● What you will do:
From the data that follows, copy every line with the string "number".

○ ○ ○

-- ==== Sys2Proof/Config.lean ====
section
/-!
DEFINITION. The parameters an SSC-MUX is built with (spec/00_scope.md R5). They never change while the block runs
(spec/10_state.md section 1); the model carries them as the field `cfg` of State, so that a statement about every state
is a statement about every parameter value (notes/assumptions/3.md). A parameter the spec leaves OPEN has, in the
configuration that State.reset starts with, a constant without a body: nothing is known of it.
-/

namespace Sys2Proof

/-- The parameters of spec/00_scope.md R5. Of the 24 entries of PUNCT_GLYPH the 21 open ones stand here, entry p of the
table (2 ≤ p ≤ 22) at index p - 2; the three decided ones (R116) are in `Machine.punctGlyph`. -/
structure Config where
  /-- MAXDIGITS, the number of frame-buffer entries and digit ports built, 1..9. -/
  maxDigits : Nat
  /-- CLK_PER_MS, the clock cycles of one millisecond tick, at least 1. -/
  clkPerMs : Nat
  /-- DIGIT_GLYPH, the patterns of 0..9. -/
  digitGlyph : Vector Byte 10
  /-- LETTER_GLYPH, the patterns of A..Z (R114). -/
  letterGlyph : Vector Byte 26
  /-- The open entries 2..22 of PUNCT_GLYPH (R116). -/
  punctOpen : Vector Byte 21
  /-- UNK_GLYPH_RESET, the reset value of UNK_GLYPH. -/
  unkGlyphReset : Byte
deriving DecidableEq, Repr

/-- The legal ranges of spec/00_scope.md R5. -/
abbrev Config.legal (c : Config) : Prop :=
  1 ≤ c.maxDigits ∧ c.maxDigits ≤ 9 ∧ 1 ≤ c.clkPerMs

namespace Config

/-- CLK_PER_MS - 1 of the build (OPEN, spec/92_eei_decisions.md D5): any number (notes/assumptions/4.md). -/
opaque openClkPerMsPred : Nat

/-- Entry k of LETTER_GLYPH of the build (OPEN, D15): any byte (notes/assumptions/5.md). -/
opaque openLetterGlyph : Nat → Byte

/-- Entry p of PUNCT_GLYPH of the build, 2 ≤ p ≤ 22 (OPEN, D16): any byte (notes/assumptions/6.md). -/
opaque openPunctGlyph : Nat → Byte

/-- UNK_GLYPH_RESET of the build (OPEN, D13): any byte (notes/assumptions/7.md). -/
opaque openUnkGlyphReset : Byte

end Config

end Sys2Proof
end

○ ○ ○

● Task result:
  /-- MAXDIGITS, the number of frame-buffer entries and digit ports built, 1..9. -/
/-- CLK_PER_MS - 1 of the build (OPEN, spec/92_eei_decisions.md D5): any number (notes/assumptions/4.md). -/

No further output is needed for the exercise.